- **Assigned task**: Wherever the word "lean" shows up in the data, report the line it sits in.

- **Given data**:
-- ==== Sys2Proof/Laws/WithinArray.lean ====
section
/-!
SUPPORT. Laws/WithinArray.lean: which fields of the state each operation and meaning may change, for ingest, the plan, the tiles of the array, and egress: one
lemma each, named after it, which asks that the mask have those fields.
-/
namespace Sys2Proof.Machine

theorem State.ingMod_within {K : Mask} {s0 s : State} [Allowed K.ingest] (h : Within K s0 s) (f : IngestSt → IngestSt) : Within K s0
    (State.ingMod s f) := by
  simp +contextual (maxDischargeDepth := 100) only [State.ingMod, within_mk, kept_refl, kept_allowed, h]

theorem State.discard_within {K : Mask} {s0 s : State} [Allowed K.regs] (h : Within K s0 s) (n c : Nat) : Within K s0 (State.discard s n c) := by
  simp +contextual (maxDischargeDepth := 100) only [State.discard, State.count_within, State.fput_within, State.raiseIf_within,
      State.raise_within, h]

theorem State.putBlk_within {K : Mask} {s0 s : State} [Allowed K.ingest] (h : Within K s0 s) (c : ChanBlk) : Within K s0 (State.putBlk s c) := by
  simp +contextual (maxDischargeDepth := 100) only [State.putBlk, State.ingMod_within, h]

theorem State.addBlk_within {K : Mask} {s0 s : State} [Allowed K.ingest] (h : Within K s0 s) (c : ChanBlk) : Within K s0 (State.addBlk s c) := by
  simp +contextual (maxDischargeDepth := 100) only [State.addBlk, State.ingMod_within, h]

theorem State.dropBlk_within {K : Mask} {s0 s : State} [Allowed K.ingest] (h : Within K s0 s) (slot b : Nat) : Within K s0
    (State.dropBlk s slot b) := by
  simp +contextual (maxDischargeDepth := 100) only [State.dropBlk, State.ingMod_within, h]

theorem State.showStage_within {K : Mask} {s0 s : State} [Allowed K.regs] (h : Within K s0 s) : Within K s0 (State.showStage s) := by
  simp +contextual (maxDischargeDepth := 100) only [State.showStage, State.fput_within, State.wrN_within, h]

theorem State.judgeFrom_within {K : Mask} [Allowed K.regs] [Allowed K.time] {s0 : State} : ∀ {n : Nat} {s : State}, Within K s0 s → Within K s0
    (State.judgeFrom n s)
  | 0, _, h => h
  | n + 1, s, h => by
    unfold State.judgeFrom
    split
    · exact State.judgeFrom_within (n := n) (by simp only [within_mk, kept_refl, kept_allowed, State.judgeBlock_within, h])
    · exact h

theorem State.recordDigest_within {K : Mask} {s0 s : State} [Allowed K.regs] [Allowed K.chain] (h : Within K s0 s) : Within K s0
    (State.recordDigest s) := by
  unfold State.recordDigest
  split <;> simp +contextual (maxDischargeDepth := 100) only [State.forEach_within, State.wrN_within, within_mk, kept_refl, kept_allowed,
      within_ite, h, implies_true]

theorem State.advanceSi_within {K : Mask} {s0 s : State} [Allowed K.regs] [Allowed K.time] [Allowed K.chain] (h : Within K s0 s) (b : Nat) :
    Within K s0 (State.advanceSi s b) := by
  simp +contextual (maxDischargeDepth := 100) only [State.advanceSi, State.doIf_within, State.judgeFrom_within, State.qualityBlock_within,
      State.recordDigest_within, State.showQuality_within, State.showSets_within, within_mk, kept_refl, kept_allowed, h, implies_true]

theorem State.afterClose_within {K : Mask} {s0 s : State} [Allowed K.regs] [Allowed K.time] [Allowed K.chain] (h : Within K s0 s) (b : Nat) :
    Within K s0 (State.afterClose s b) := by
  simp +contextual (maxDischargeDepth := 100) only [State.afterClose, State.advanceSi_within, within_ite, h]

theorem State.countCauses_within {K : Mask} {s0 s : State} [Allowed K.regs] (h : Within K s0 s) (c : ChanBlk) : Within K s0
    (State.countCauses s c) := by
  simp +contextual (maxDischargeDepth := 100) only [State.countCauses, State.countBy_within, State.forEach_within, h, implies_true]

theorem State.closeBlk_within {K : Mask} {s0 s : State} [Allowed K.regs] [Allowed K.ingest] [Allowed K.time] [Allowed K.chain] (h : Within K s0 s)
    (c : ChanBlk) : Within K s0 (State.closeBlk s c) := by
  simp +contextual (maxDischargeDepth := 100) only [State.closeBlk, State.afterClose_within, State.countCauses_within, State.putBlk_within,
      State.showStage_within, h]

- **Output for this exercise**:
-- ==== Sys2Proof/Laws/WithinArray.lean ====
SUPPORT. Laws/WithinArray.lean: which fields of the state each operation and meaning may change, for ingest, the plan, the tiles of the array, and egress: one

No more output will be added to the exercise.